Friends and Facebook

It's rather interesting how much the world has changed during only 20 years of my life. And not only the world itself but also the people, including me. Thanks to Facebook I have the opportunity to observe this change by looking at the profiles of my ancient friends - friends from my childhood and from the basic school. It seems to be almost unimaginable now that I was once friends with these people. I just can't imagine any subject we could talk about now. Strange. But that's how it goes.
Today I've found my very first best friend's profile. And I was shocked. She's just gorgeous, looks like a model. I was impressed - but only until I checked the groups she's a member of and the pages she's a fan of: fashion, disco, branded goods, marihuana, parties... And then: XXX became a member of "Cocaine and his friends" and XXX became a fan of Cocaine. Does this have a real base? If yes, than it's... Well, no comment.
It's also intersting how I've found her on Facebook. She commented on a status of another former best friend of mine - from a different period a few years later. She's very much the same as the "friend" described previously. A girl whose only interest is to party. I was quite surprised that these two former best friends of mine are such a good couple of friend nowadays. This world's just small. And full of connections and coincidence.

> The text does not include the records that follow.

-- ==== Sys2Proof/Machine/Bridge.lean ====
section
/-! DEFINITION. The bridge dies: gate words, safe state, comparators, sensitive edges (R24, R44, R45, R144 to R147, R161, R175, R222);
what stage 1 takes from them: streams, rail, temperature, trips, edge classes (R19, R176 to R181, R223). -/

namespace Sys2Proof.Machine

/-- Change of one bridge die. -/
def State.die (b : Nat) (f : BridgeDie → BridgeDie) (s : State) : State := { s with dies := s.dies.upd b f }

/-- Change of one axis' move. -/
def State.move (a : Nat) (f : Move → Move) (s : State) : State := { s with moves := s.moves.upd a f }

/-- Change of one step drive. -/
def State.stepD (p : Nat) (f : StepDrive → StepDrive) (s : State) : State := { s with steps := s.steps.upd p f }

/-- The override of each edge as a word is loaded (R146): ended by ACK, begun where ARM meets a class other than NORMAL. -/
def BridgeDie.overrides (d : BridgeDie) : BridgeDie :=
  { d with override := d.override.mapIdx (fun j o =>
      (o && !d.loaded.edgeAck.testBit j) || (d.loaded.edgeArm.testBit j && decide (d.edge.nth j ≠ 0))) }

/-- The die enables its gate drivers where the three conditions of R161 hold; it also ends the safe state (R24). -/
def BridgeDie.tryArm (d : BridgeDie) : BridgeDie :=
  if d.vdrvOk ∧ 16 ≤ d.good ∧ d.loaded.arm then { d with armed := true, armedOnce := true, safe := false } else d

/-- The die is armed in the present tick, as the core die's stages take it (R440): it stands armed, or the words now in force arm it at
its first carrier period, which the model runs after the stages of the tick (log 7). -/
def BridgeDie.armedNow (d : BridgeDie) : Bool := d.armed || (d.vdrvOk && decide (15 ≤ d.good) && (d.now.nth 0).arm)

/-- The first arming since the last reset of the core die lies in the present tick or before it (R196). -/
def BridgeDie.armedYet (d : BridgeDie) : Bool := d.armedOnce || d.armedNow

/-- The safe state after two missed words (R24). -/
def BridgeDie.makeSafe (d : BridgeDie) : BridgeDie := if 2 ≤ d.missed then { d with safe := true } else d

/-- A carrier period starts (R24, R45, R146, R161, R175): the word of this half of the tick is loaded, comparator trips end. -/
def BridgeDie.period (half : Nat) (valid : Bool) (d : BridgeDie) : BridgeDie :=
  let d : BridgeDie := { d with half := half % 2, leafTrip := Vector.replicate 4 false, stepTrip := Vector.replicate 4 false }
  if valid then
    let d : BridgeDie := { d with loaded := d.now.nth (half % 2), good := d.good + 1, missed := 0 }
    d.overrides.tryArm
  else
    let d : BridgeDie := { d with good := 0, missed := d.missed + 1 }
    d.makeSafe

/-- The core die sends gate timing words: it runs, or is in link-up (R439). -/
def State.sendsWords (s : State) : Bool :=
  match s.boot.phase with
  | .linkUp _ => true | .first => true | .running => true
  | .deviceReset => false | .coreReset => false | .testMode => false

/-- A carrier period starts on a die. Held in device reset, a die loads nothing. -/
def State.carrierPeriod (b half : Nat) (valid : Bool) (s : State) : State :=
  if s.boot.phase = .deviceReset then s else s.die b (BridgeDie.period half (valid && s.sendsWords))

/-- Trips of a tick as two digits in base 8, one for each carrier period: 0, or the phase that tripped first plus one, and 4 more where
the sensitive-edge override stood (R163 rank 5, R165). -/
def tripDigit (code half phase : Nat) (braked : Bool) : Nat :=
  if (code / 8 ^ half) % 8 ≠ 0 then code else code + 8 ^ half * (phase % 3 + 1 + 4 * b2n braked)

/-- A leaf's comparator trips (R175): off until the next carrier period. j: leaf of the die. -/
def BridgeDie.leafTripped (j phase : Nat) (d : BridgeDie) : BridgeDie :=
  { d with leafTrip := d.leafTrip.put j true, leafTrips := d.leafTrips.upd j (fun c => tripDigit c d.half phase (d.override.nth j)) }

/-- A stepper phase's comparator trips (R222). k: stepper of the die; phase 0 A, 1 B. -/
def BridgeDie.stepTripped (k phase : Nat) (d : BridgeDie) : BridgeDie :=
  { d with stepTrip := d.stepTrip.put (2 * k + phase) true, stepTrips := d.stepTrips.upd k (fun c => tripDigit c d.half phase false) }

/-- The class of a loop resistance in Ω (R144): 0 normal, 1 actuated, 2 wire break, 3 out of band. -/
def edgeClass (ohms : Nat) : Nat :=
  if ohms < 2000 then 1 else if ohms < 6500 then 3 else if ohms ≤ 10500 then 0 else if ohms ≤ 20000 then 3 else 2

/-- A sensitive edge takes a new class (R144, R146), and the die reports it (R147). -/
def BridgeDie.edgeTo (j cls : Nat) (d : BridgeDie) : BridgeDie :=
  if d.edge.nth j = cls then d else
  { d with edge := d.edge.put j cls, seen := d.seen.upd j (fun l => l ++ [cls]),
           override := d.override.upd j (fun o => o || (d.loaded.edgeArm.testBit j && decide (cls ≠ 0))) }

/-- The loop resistance of an edge has stood for a time in ns (R144): a class is taken once it has held for 1.0 µs. -/
def BridgeDie.edgeMeasured (j ohms ns : Nat) (d : BridgeDie) : BridgeDie := if 1000 ≤ ns then d.edgeTo j (edgeClass ohms) else d

/-- What half-bridge h of a die does now (R24, R146, R161, R163, R165, R175, R222): the gate drivers are disabled while the die is not
armed; a comparator trip, then the safe state, then a sensitive-edge override go before the word loaded. -/
def BridgeDie.leg (h : Nat) (d : BridgeDie) : Leg :=
  if !d.armed || !d.vdrvOk then .off
  else if (if h < 12 then d.leafTrip.nth (h / 3) else d.stepTrip.nth ((h - 12) / 2)) then .off
  else if d.safe || (decide (h < 12) && d.override.nth (h / 3)) then .low
  else d.loaded.legs.nth h

/-- The gate words built in the last tick come into force (R45); trips of the last tick are taken by stage 1. -/
def BridgeDie.newTick (d : BridgeDie) : BridgeDie :=
  { d with measWin := (d.now.nth 0).meas, now := d.next }

/-- One tick of a link 0 to 3 (R19). -/
def Link.streams (n : Nat) (x : DieIn) (l : Link) : Link × List Ev :=
  let stale := l.stale.mapIdx (fun j k => if x.bad.testBit j then k + 1 else 0)
  let clean := decide (x.bad % 2 ^ 18 = 0)
  let l : Link := { l with errors := satAdd 16 l.errors x.discards, stale := stale, good := if clean then l.good + 1 else 0 }
  if !l.fault && stale.toList.any (fun k => decide (3 ≤ k)) then
    ({ l with fault := true, sticky := true, up := false }, [(0x0001, p1 n)])
  else if l.fault && decide (2 ≤ l.good) then ({ l with fault := false, up := true }, [(0x0002, p1 n)])
  else if !l.fault then ({ l with up := true }, [])
  else (l, [])

/-- The controlled hold is declared (R177). -/
def BridgeDie.uvDeclare (b tick : Nat) (d : BridgeDie) : BridgeDie × List Ev :=
  if d.uvHold then (d, []) else
  ({ d with uvHold := true, uvSince := tick, uvGood := 0 }, [(0x0501, p1 b ++ p2 (d.rail : Nat))])

/-- The controlled hold ends (R179). -/
def BridgeDie.uvEnd (b tick : Nat) (d : BridgeDie) : BridgeDie × List Ev :=
  if d.uvHold then ({ d with uvHold := false, uvRun := 0, uvGood := 0 }, [(0x0502, p1 b ++ p4 (tick - d.uvSince : Nat))])
  else (d, [])

/-- The over-voltage trip (R180). -/
def BridgeDie.ovDeclare (b : Nat) (d : BridgeDie) : BridgeDie × List Ev :=
  if d.ovTrip then (d, []) else ({ d with ovTrip := true, ovGood := 0 }, [(0x0508, p1 b ++ p2 (d.rail : Nat))])

/-- The over-voltage trip ends (R180). -/
def BridgeDie.ovEnd (d : BridgeDie) : BridgeDie := { d with ovTrip := false, ovGood := 0 }

/-- The rail of a window (R177 to R180). -/
def BridgeDie.railStep (rf : RegFile) (b tick : Nat) (d : BridgeDie) : BridgeDie × List Ev :=
  let nom := rf.LDR_RAIL_CFG_NOMINAL
  let d : BridgeDie := { d with uvRun := if 10 * d.rail < 6 * nom then d.uvRun + 1 else 0,
                                uvGood := if 7 * nom ≤ 10 * d.rail then d.uvGood + 1 else 0,
                                ovGood := if d.rail < rf.LDR_RAIL_OV_OV_CLAMP then d.ovGood + 1 else 0,
                                ovClamp := decide (rf.LDR_RAIL_OV_OV_CLAMP < d.rail) }
  let r := if d.uvHold then (if max rf.LDR_RAIL_CFG_UV_RECOVER 1 ≤ d.uvGood then d.uvEnd b tick else (d, []))
    else if 2 ≤ d.uvRun then d.uvDeclare b tick else (d, [])
  if rf.LDR_RAIL_OV_OV_TRIP < d.rail then
    let q := r.1.ovDeclare b
    (q.1, r.2 ++ q.2)
  else if r.1.ovTrip ∧ 200 ≤ r.1.ovGood then (r.1.ovEnd, r.2)
  else r

/-- The temperature of a die (R181). -/
def BridgeDie.tempStep (rf : RegFile) (b : Nat) (d : BridgeDie) : BridgeDie × List Ev :=
  let warn : Int := (rf.LDR_TEMP_CFG_T_WARN : Nat)
  let e0 : List Ev := if !d.tempWarn && decide (warn ≤ d.temp) then [(0x0505, p1 b ++ p2 d.temp)] else []
  let d : BridgeDie := { d with tempWarn := if d.tempWarn then decide (warn - 50 ≤ d.temp) else decide (warn ≤ d.temp) }
  if !d.tempShut && decide (1500 ≤ d.temp) then ({ d with tempShut := true }, e0 ++ [(0x0506, p1 b ++ p2 d.temp)])
  else if d.tempShut && decide (d.temp < 1300) then ({ d with tempShut := false }, e0 ++ [(0x0507, p1 b ++ p2 d.temp)])
  else (d, e0)

/-- The over-current latch of a leaf is set (R176). -/
def LeafDrive.latchOc (leaf phase : Nat) (d : LeafDrive) : LeafDrive × List Ev :=
  if d.ocLatched then (d, []) else ({ d with ocLatched := true, ocPhase := phase }, [(0x0503, p1 leaf ++ p1 phase)])

/-- A carrier period of a leaf: its digit of the trips (R176). It counts toward the latch by the row of R163 in force in it (R165). -/
def LeafDrive.periodTrip (rf : RegFile) (leaf x : Nat) (d : LeafDrive) : LeafDrive × List Ev :=
  if x = 0 then ({ d with ocRun := 0 }, []) else
  let counted := (d.rankMid = 9 ∨ d.rankMid = 10) ∧ x < 4
  let d : LeafDrive := { d with ocCount := satInc 16 d.ocCount, ocPhase := if d.ocRun = 0 then x % 4 - 1 else d.ocPhase,
                                ocRun := if counted then d.ocRun + 1 else 0 }
  if counted ∧ max (rf.LDR_L_OC_OC_LATCH leaf) 1 ≤ d.ocRun then d.latchOc leaf d.ocPhase else (d, [])

/-- The over-current latch of a step is set (R223). -/
def StepDrive.latchOc (step phase : Nat) (d : StepDrive) : StepDrive × List Ev :=
  if d.ocLatched then (d, []) else ({ d with ocLatched := true, ocPhase := phase }, [(0x0703, p1 step ++ p1 phase)])

/-- A carrier period of a step: its digit of the trips (R222, R223), by the mode in force in it. -/
def StepDrive.periodTrip (rf : RegFile) (step x : Nat) (d : StepDrive) : StepDrive × List Ev :=
  if x = 0 then ({ d with ocRun := 0 }, []) else
  let counted := d.modeMid = 2 ∨ d.modeMid = 3
  let d : StepDrive := { d with ocCount := satInc 16 d.ocCount, ocPhase := if d.ocRun = 0 then x - 1 else d.ocPhase,
                                ocRun := if counted then d.ocRun + 1 else 0 }
  if counted ∧ max (rf.STP_S_OC_OC_LATCH step) 1 ≤ d.ocRun then d.latchOc step d.ocPhase else (d, [])

/-- Change of one leaf's drive with its events. -/
def State.driveEv (l : Nat) (f : LeafDrive → LeafDrive × List Ev) (s : State) : State :=
  let r := f (s.leaves.nth l).drive
  (s.leaf l (fun x => { x with drive := r.1 })).says r.2

/-- Change of one step drive with its events. -/
def State.stepEv (p : Nat) (f : StepDrive → StepDrive × List Ev) (s : State) : State :=
  let r := f (s.steps.nth p)
  (s.stepD p (fun _ => r.1)).says r.2

/-- Change of one bridge die with its events. -/
def State.dieEv (b : Nat) (f : BridgeDie → BridgeDie × List Ev) (s : State) : State :=
  let r := f (s.dies.nth b)
  (s.die b (fun _ => r.1)).says r.2

/-- OBS_EDGE_CLASS of the changes from a class through a list of classes (R158). -/
def edgeEvents (leaf : Nat) : Nat → List Nat → List Ev
  | _, [] => []
  | old, c :: l => if c = old then edgeEvents leaf old l else (0x0404, p1 leaf ++ p1 old ++ p1 c) :: edgeEvents leaf c l

/-- The classes of a leaf's edge as stage 1 takes them (R144, R147): every one captured in the last tick, and the one that stands. -/
def State.takeEdge (s : State) (l : Nat) : State :=
  let d := s.dies.nth (l / 4)
  let fitted := decide (s.regs.OBS_L_EDGE_PRESENT l = 1)
  let cls := if fitted then d.edge.nth (l % 4) else 0
  let took := if fitted then d.seen.nth (l % 4) ++ [cls] else [0]
  let mask := took.foldl (fun m c => setBit m c true) 0
  let s := s.die (l / 4) (fun d => { d with seen := d.seen.put (l % 4) [] })
  (s.leaf l (fun x => { x with obs := { x.obs with edge := cls, edges := mask } })).says (edgeEvents l (s.leaves.nth l).obs.edge took)

/-- A die in its safe state is reported once (R31, GEN_LINK_STATUS.AUTONOMOUS). -/
def State.learnSafe (b : Nat) (safe : Bool) (s : State) : State :=
  let was := s.links.autonomous.testBit b
  let s : State := { s with links := { s.links with autonomous := setBit s.links.autonomous b safe } }
  if safe && !was then s.says [(0x0004, p1 b)] else s

/-- Stage 1 for one bridge die. -/
def State.dieIntake (s : State) (b : Nat) (x : DieIn) : State :=
  let rf := s.regs
  let r := (s.links.l.nth b).streams b x
  let s : State := ({ s with links := { s.links with l := s.links.l.put b r.1 } } : State).says r.2
  let bad := fun (j : Nat) => x.bad.testBit j
  let meas := decide ((s.dies.nth b).measWin ≠ 0)
  let s := s.die b (fun d =>
    { d with phases := d.phases.mapIdx (fun j v => if bad j then v else sat16 (x.phases.nth j)),
             rail := if meas || bad 16 then d.rail else x.rail % 65536,
             temp := if bad 17 then d.temp else sat16 x.temp })
  let s := if meas then s else s.dieEv b (BridgeDie.railStep rf b s.time.tick)
  let s := s.dieEv b (BridgeDie.tempStep rf b)
  let s := s.learnSafe b (s.dies.nth b).safe
  let s := (List.range 4).foldl (fun (s : State) j =>
    let code := (s.dies.nth b).leafTrips.nth j
    let l := 4 * b + j
    let s := s.driveEv l (LeafDrive.periodTrip rf l (code % 8))
    let s := s.driveEv l (LeafDrive.periodTrip rf l (code / 8 % 8))
    s.takeEdge l) s
  let s := (List.range 2).foldl (fun (s : State) k =>
    let code := (s.dies.nth b).stepTrips.nth k
    let p := 2 * b + k
    let s := s.stepEv p (StepDrive.periodTrip rf p (code % 8))
    s.stepEv p (StepDrive.periodTrip rf p (code / 8 % 8))) s
  s.die b (fun d => { d with leafTrips := Vector.replicate 4 0, stepTrips := Vector.replicate 2 0 })

/-- A write of 1 to a latch clear (R176, R223) is allowed in these portal states. -/
def PState.clearsOc : PState → Bool
  | .closedLocked => true | .opened => true | .held => true | .fault => true | .isolated => true | .manual => true
  | .unlocking => false | .opening => false | .closing => false | .obstructed => false | .reopening => false

/-- LDR_CTRL.CLR_OC of a leaf (R176). -/
def State.clrLeafOc (s : State) (l : Nat) : State :=
  let ok := (s.seq.portals.nth (l / 2)).st.clearsOc
  let s := if ok then s.leaf l (fun x => { x with drive := { x.drive with ocLatched := false, ocRun := 0 } }) else s
  s.says [(0x0504, p1 l ++ p1 (b2n !ok))]

/-- STP_CTRL.CLR_OC of a step (R223). -/
def State.clrStepOc (s : State) (p : Nat) : State :=
  let ok := (s.seq.portals.nth p).st.clearsOc
  let s := if ok then s.stepD p (fun d => { d with ocLatched := false, ocRun := 0 }) else s
  s.says [(0x0704, p1 p ++ p1 (b2n !ok))]

end Sys2Proof.Machine
end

Talking about coincidence - yesterday I met one of the main characters of this blog. To be more precise - I met him and his girlfriend. The one in whose bed I slept twice. I must say I somehow felt pity for her... I expect she doesn't know about all that "funny stuff" her boyfriend was (or has been?) involved in. She was very cute, more than good-looking and seemed to be very nice as a person. And still he was able to do all this to her - under the motto "what you don't know about can't hurt you". But still it's unfair. I'd always thought it was all unfair to me. But it wasn't. I wasn't the victim. Only good memories are left inside my head now and I'm glad for these memories. Is this the final reconciliation with the past? Maybe. I definitely feel a lot lighter after yesterday.